Which states announced plans to sue Trump over


his decision to rescind Daca?
After Sessions announced the decision to rescind Daca, 15 states and
Washington DC announced a lawsuit of their own against the administration.
Announcing the suit in Seattle, Washington state attorney general Bob
Ferguson said Trump’s decision to end Daca was “cruel and unlawful” and
added: ““It’s outrageous and I’m not going to put up with it. It’s not right.”

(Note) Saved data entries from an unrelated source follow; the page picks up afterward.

-- ==== Sys2Proof/Laws/TablesUnits.lean ====
section
/-!
SUPPORT. Laws of the tables' canonical form: the units: records, replies, tamper, Bureau, Dresser, Hutch, memory service.
-/

namespace Sys2Proof.Machine

/-! ### RecSlots -/

/-- `nvmPut` keeps the canonical form of the tables. -/
theorem nvmPut_wf (s : State) (i : Nat) (d : List Byte) (hw : Tables.wf s = true) :
    Tables.wf (nvmPut s i d) = true := by
  rw [Tables.wf_iff] at hw ⊢
  obtain ⟨h1, h2, h3, h4⟩ := hw
  exact ⟨h1, h2, swf_sputs _ _ _ _ h3, h4⟩

/-- `nvmErase` keeps the canonical form of the tables. -/
theorem nvmErase_wf (s : State) (i n : Nat) (hw : Tables.wf s = true) :
    Tables.wf (nvmErase s i n) = true := by
  rw [Tables.wf_iff] at hw ⊢
  obtain ⟨h1, h2, h3, h4⟩ := hw
  exact ⟨h1, h2, swf_sfilter erasedByte (fun k => decide (k < i) || decide (i + n ≤ k)) _ h3, h4⟩

/-! ### ReadReg -/

/-- `putPort` keeps the canonical form of the tables. -/
theorem putPort_wf (s : State) (p : PortId) (q : Port) (hw : Tables.wf s = true) :
    Tables.wf (putPort s p q) = true := by
  unfold putPort
  repeat' first
    | with_reducible assumption
    | fail_if_no_progress (with_reducible apply wf_mk)
    | split

/-! ### Replies -/

/-- `putLink` keeps the canonical form of the tables. -/
theorem putLink_wf (s : State) (d : Side) (l : Link) (hw : Tables.wf s = true) :
    Tables.wf (putLink s d l) = true := by
  unfold putLink
  repeat' first
    | with_reducible assumption
    | fail_if_no_progress (with_reducible apply wf_mk)
    | split

/-- `sendFrame` keeps the canonical form of the tables. -/
theorem sendFrame_wf (s : State) (f : TxFrame) (hw : Tables.wf s = true) :
    Tables.wf (sendFrame s f) = true := by
  unfold sendFrame
  repeat' first
    | with_reducible assumption
    | (with_reducible apply wf_ite <;> intro _)
    | fail_if_no_progress (with_reducible apply wf_mk)

/-- `takeLtag` keeps the canonical form of the tables. -/
theorem takeLtag_wf (s : State) (hw : Tables.wf s = true) :
    Tables.wf (takeLtag s).1 = true := by
  unfold takeLtag
  repeat' first
    | with_reducible assumption
    | fail_if_no_progress (with_reducible apply wf_mk)

/-- `incTen` keeps the canonical form of the tables. -/
theorem incTen_wf (s : State) (n lo : Nat) (hw : Tables.wf s = true) :
    Tables.wf (incTen s n lo) = true := by
  unfold incTen
  repeat' first
    | with_reducible assumption
    | with_reducible apply setReg_wf
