/-- `loadRestores` keeps the canonical form of the tables. -/
theorem loadRestores_wf (s : State) (hw : Tables.wf s = true) :
    Tables.wf (loadRestores s) = true := by
  unfold loadRestores
  repeat' first
    | with_reducible assumption
    | (with_reducible apply wf_ite <;> intro _)
    | with_reducible apply surveyEnergy_wf
    | with_reducible apply restoreEnergy_wf
    | with_reducible apply decideSeal_wf
    | with_reducible apply restoreEvidence_wf
    | with_reducible apply restoreBureau_wf
    | with_reducible apply eraseAgain_wf

/-- `loadSteps` keeps the canonical form of the tables. -/
theorem loadSteps_wf (s : State) (hw : Tables.wf s = true) :
    Tables.wf (loadSteps s) = true := by
  unfold loadSteps
  repeat' first
    | with_reducible assumption
    | with_reducible apply loadRestores_wf
    | with_reducible apply loadChosen_wf

/-- `loadEnds` keeps the canonical form of the tables. -/
theorem loadEnds_wf (s0 : State) (hw : Tables.wf s0 = true) :
    Tables.wf (loadEnds s0) = true := by
  unfold loadEnds
  repeat' first
    | with_reducible assumption
    | (with_reducible apply wf_ite <;> intro _)
    | with_reducible apply mark_wf
    | with_reducible apply loadSteps_wf
    | with_reducible apply raiseIf_wf
    | with_reducible apply raise_wf
    | with_reducible apply modeAfterLoad_wf
    | with_reducible apply loadPins_wf
    | with_reducible apply takeEvents_wf
    | with_reducible apply startEvents_wf
    | with_reducible apply hutchAuto_wf
    | with_reducible apply flRaise_wf
    | fail_if_no_progress (with_reducible apply wf_mk)

/-- `coldReset` keeps the canonical form of the tables. -/
theorem coldReset_wf (s : State) (hw : Tables.wf s = true) :
    Tables.wf (coldReset s) = true := by
  unfold coldReset
  with_reducible apply wf_mkAon
  with_reducible apply levelLow_wf
  with_reducible apply chooseLoad_wf
  with_reducible apply setReg_wf
  with_reducible apply heldLeads_wf
  rw [Tables.wf_iff] at hw ⊢
  obtain ⟨a, b, c, d, e, f, g, i, j⟩ := hw
  exact ⟨a, b, c, resetRegs_wf.1, e, resetRegs_wf.2.1, resetRegs_wf.2.2.1, rfl, rfl⟩

/-- `softReset` keeps the canonical form of the tables. -/
theorem softReset_wf (s : State) (hw : Tables.wf s = true) :
    Tables.wf (softReset s) = true := by
  unfold softReset
  with_reducible apply mark_wf
  with_reducible apply wf_mk
  with_reducible apply compareLow_wf
  with_reducible apply chooseLoad_wf
  with_reducible apply linksFollow_wf
  with_reducible apply heldLeads_wf
  with_reducible apply addReg_wf
  rw [Tables.wf_iff] at hw ⊢
  obtain ⟨a, b, c, d, e, f, g, i, j⟩ := hw
  exact ⟨a, b, c, resetRegs_wf.1, e, resetRegs_wf.2.1, resetRegs_wf.2.2.1, i, j⟩

/-- `orderlyStopOp` keeps the canonical form of the tables. -/
theorem orderlyStopOp_wf (s : State) (hw : Tables.wf s = true) :
    Tables.wf (orderlyStopOp s) = true := by
  unfold orderlyStopOp
  repeat' first
    | with_reducible assumption
    | (with_reducible apply wf_ite <;> intro _)
    | with_reducible apply closeOpen_wf
    | with_reducible apply hutchStop_wf
    | fail_if_no_progress (with_reducible apply wf_mk)

/-- `softResetOp` keeps the canonical form of the tables. -/
theorem softResetOp_wf (s : State) (hw : Tables.wf s = true) :
    Tables.wf (softResetOp s) = true := by
  unfold softResetOp
  repeat' first
    | with_reducible assumption
    | (with_reducible apply wf_ite <;> intro _)
    | with_reducible apply softReset_wf

/-- `loadEndOp` keeps the canonical form of the tables. -/
theorem loadEndOp_wf (s : State) (hw : Tables.wf s = true) :
    Tables.wf (loadEndOp s) = true := by
  unfold loadEndOp
  repeat' first
    | with_reducible assumption
    | (with_reducible apply wf_ite <;> intro _)
    | with_reducible apply softReset_wf
    | with_reducible apply releaseHeldOff_wf
    | with_reducible apply loadChosen_wf
    | with_reducible apply loadEnds_wf

/-- `holdRestoreOp` keeps the canonical form of the tables. -/
theorem holdRestoreOp_wf (s : State) (hw : Tables.wf s = true) :
    Tables.wf (holdRestoreOp s) = true := by
  unfold holdRestoreOp
  repeat' first
    | with_reducible assumption
    | (with_reducible apply wf_ite <;> intro _)
    | with_reducible apply takeEvents_wf
    | with_reducible apply startEvents_wf
    | with_reducible apply restoreBureau_wf
    | with_reducible apply surveyEnergy_wf
    | fail_if_no_progress (with_reducible apply wf_mk)

/-! ### Foreground -/

/-- `applyPub` keeps the canonical form of the tables. -/
theorem applyPub_wf (s : State) (p : Pub) (hw : Tables.wf s = true) :
    Tables.wf (applyPub s p) = true := by
  unfold applyPub
  repeat' first
    | with_reducible assumption
    | with_reducible apply setReg_wf
    | with_reducible apply orReg_wf
    | with_reducible apply clearReg_wf
    | with_reducible apply addReg_wf
    | with_reducible apply incMod_wf
    | with_reducible apply raise_wf
    | split

/-- `applyPubs` keeps the canonical form of the tables. -/
theorem applyPubs_wf (s : State) (hw : Tables.wf s = true) :
    Tables.wf (applyPubs s) = true := by
  unfold applyPubs
  repeat' first
    | with_reducible assumption
    | with_reducible apply applyPub_wf
    | (with_reducible apply wf_foldl; intro _ _ _; try beta_reduce)
    | fail_if_no_progress (with_reducible apply wf_mk)

/-- `item16` keeps the canonical form of the tables. -/
theorem item16_wf (s : State) (hw : Tables.wf s = true) :
    Tables.wf (item16 s) = true := by
  unfold item16
  repeat' first
    | with_reducible assumption
    | with_reducible apply applyPubs_wf
    | with_reducible apply procEnded_wf
    | with_reducible apply harmPublish_wf
    | with_reducible apply publishEnergy_wf
    | fail_if_no_progress (with_reducible apply wf_mk)

/-- `runItem` keeps the canonical form of the tables. -/
theorem runItem_wf (s : State) (m : Nat) (hw : Tables.wf s = true) :
    Tables.wf (runItem s m) = true := by
  unfold runItem
  repeat' first
    | with_reducible assumption
    | with_reducible apply item2_wf
    | with_reducible apply item3_wf
    | with_reducible apply item4_wf
    | with_reducible apply item5_wf
    | with_reducible apply item6_wf
    | with_reducible apply item7_wf
    | with_reducible apply item8_wf
    | with_reducible apply item9_wf
    | with_reducible apply item10_wf
    | with_reducible apply item11_wf
    | with_reducible apply item12_wf
    | with_reducible apply item13_wf
    | with_reducible apply item14_wf
    | with_reducible apply item15_wf
    | with_reducible apply item16_wf
    | split

/-- `itemStep` keeps the canonical form of the tables. -/
theorem itemStep_wf (s : State) (hw : Tables.wf s = true) :
    Tables.wf (itemStep s) = true := by
  unfold itemStep
  repeat' first
    | with_reducible assumption
    | (with_reducible apply wf_ite <;> intro _)
    | with_reducible apply runItem_wf
    | with_reducible apply applyPubs_wf
    | fail_if_no_progress (with_reducible apply wf_mk)

/-- `runUntil` keeps the canonical form of the tables. -/
theorem runUntil_wf (n : Nat) : ∀ (s : State) (c : Nat), Tables.wf s = true → Tables.wf (runUntil n s c) = true := by
  induction n with
  | zero => intro s c hw; exact hw
  | succ n ih =>
    intro s c hw
    simp only [runUntil]
    split
    · exact ih _ _ (itemStep_wf _ hw)
    · exact hw

/-- `replyNow` keeps the canonical form of the tables. -/
theorem replyNow_wf (s : State) (p : PortId) (way : Option From) (tag : Byte) (status c k : Nat) (hw : Tables.wf s = true) :
    Tables.wf (replyNow s p way tag status c k) = true := by
  unfold replyNow
  repeat' first
    | with_reducible assumption
    | with_reducible apply answerAt_wf
    | fail_if_no_progress (with_reducible apply wf_mk)
    | extract_lets
    | split

/-- `refuse` keeps the canonical form of the tables. -/
theorem refuse_wf (s : State) (p : PortId) (way : Option From) (e : Exec) (hw : Tables.wf s = true) :
    Tables.wf (refuse s p way e) = true := by
  unfold refuse
  repeat' first
    | with_reducible assumption
    | (with_reducible apply wf_ite <;> intro _)
    | with_reducible apply raise_wf
    | with_reducible apply authFailure_wf
    | with_reducible apply replyNow_wf

/-- `refuseWhen` keeps the canonical form of the tables. -/
theorem refuseWhen_wf (f : Exec → Bool) (s : State) (p : PortId) (hw : Tables.wf s = true) :
    Tables.wf (refuseWhen f s p) = true := by
  unfold refuseWhen
  repeat' first
    | with_reducible assumption
    | (with_reducible apply wf_ite <;> intro _)
    | with_reducible apply refuse_wf
    | with_reducible apply putPort_wf
    | fail_if_no_progress (with_reducible apply wf_mk)
    | extract_lets
    | split

/-- `refusalsBy` keeps the canonical form of the tables. -/
theorem refusalsBy_wf (s : State) (c : Nat) (hw : Tables.wf s = true) :
    Tables.wf (refusalsBy s c) = true := by
  unfold refusalsBy
  repeat' first
    | with_reducible assumption
    | (with_reducible apply wf_ite <;> intro _)
    | with_reducible apply refuseWhen_wf
    | (with_reducible apply wf_foldl; intro _ _ _; try beta_reduce)

/-- `keyTakes` keeps the canonical form of the tables. -/
theorem keyTakes_wf (s : State) (k : Bool × BitVec 128) (hw : Tables.wf s = true) :
    Tables.wf (keyTakes s k) = true := by
  unfold keyTakes
  repeat' first
    | with_reducible assumption
    | (with_reducible apply wf_ite <;> intro _)
    | with_reducible apply raise_wf
    | with_reducible apply installKey_wf
    | fail_if_no_progress (with_reducible apply wf_mk)

/-- `keysBy` keeps the canonical form of the tables. -/
theorem keysBy_wf (s : State) (c : Nat) (hw : Tables.wf s = true) :
    Tables.wf (keysBy s c) = true := by
  unfold keysBy
  repeat' first
    | with_reducible assumption
    | with_reducible apply keyTakes_wf
    | (with_reducible apply wf_foldl; intro _ _ _; try beta_reduce)
    | fail_if_no_progress (with_reducible apply wf_mk)

/-- `portsBy` keeps the canonical form of the tables. -/
theorem portsBy_wf (s : State) (c : Nat) (hw : Tables.wf s = true) :
    Tables.wf (portsBy s c) = true := by
  unfold portsBy
  repeat' first
    | with_reducible assumption
    | with_reducible apply cursorsBy_wf
    | with_reducible apply repliesDue_wf
    | with_reducible apply keysBy_wf
    | with_reducible apply refusalsBy_wf

/-- `runTo` keeps the canonical form of the tables. -/
theorem runTo_wf (s : State) (c : Nat) (hw : Tables.wf s = true) :
    Tables.wf (runTo s c) = true := by
  unfold runTo
  repeat' first
    | with_reducible assumption
    | with_reducible apply portsBy_wf
    | with_reducible apply runUntil_wf
    | with_reducible apply parksBy_wf

/-- `runAll` keeps the canonical form of the tables. -/
theorem runAll_wf (s : State) (hw : Tables.wf s = true) :
    Tables.wf (runAll s) = true := by
  unfold runAll
  repeat' first
    | with_reducible assumption
    | with_reducible apply runTo_wf

/-- `runThrough` keeps the canonical form of the tables. -/
theorem runThrough_wf (n : Nat) : ∀ (s : State) (m : Nat), Tables.wf s = true → Tables.wf (runThrough n s m) = true := by
  induction n with
  | zero => intro s c hw; exact hw
  | succ n ih =>
    intro s c hw
    simp only [runThrough]
    split
    · exact ih _ _ (itemStep_wf _ hw)
    · exact hw

/-- `itemEvent` keeps the canonical form of the tables. -/
theorem itemEvent_wf (s : State) (m : Nat) (d : Did) (hw : Tables.wf s = true) :
    Tables.wf (itemEvent s m d) = true := by
  unfold itemEvent
  repeat' first
    | with_reducible assumption
    | (with_reducible apply wf_ite <;> intro _)
    | with_reducible apply runThrough_wf

/-- `boundaryEvent` keeps the canonical form of the tables. -/
theorem boundaryEvent_wf (s : State) (due : State → Bool) (f : State → State) (hw : Tables.wf s = true) (h_f : ∀ t, Tables.wf t = true → Tables.wf (f t) = true) :
    Tables.wf (boundaryEvent s due f) = true := by
  unfold boundaryEvent
  repeat' first
    | with_reducible assumption
    | (with_reducible apply h_f)
    | (with_reducible apply wf_ite <;> intro _)
    | with_reducible apply runAll_wf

The states in the suit are: Connecticut, Delaware, Hawaii, Illinois, Iowa,
Massachusetts, New Mexico, New York, North Carolina, Oregon,
Pennsylvania, Rhode Island, Vermont, Virginia and Washington.

California subsequently announced its own suit.

Who supports Daca?


In addition to immigration advocates and most Democratic politicians, a
majority of national politicians in the Republican party reportedly did not
want Trump to scrap Daca, including such prominent figures as House
speaker Paul Ryan and Arizona senator John McCain. A prominent group of
evangelical leaders wrote to Trump last month telling him that Dreamers “are
leading in our churches and our communities”.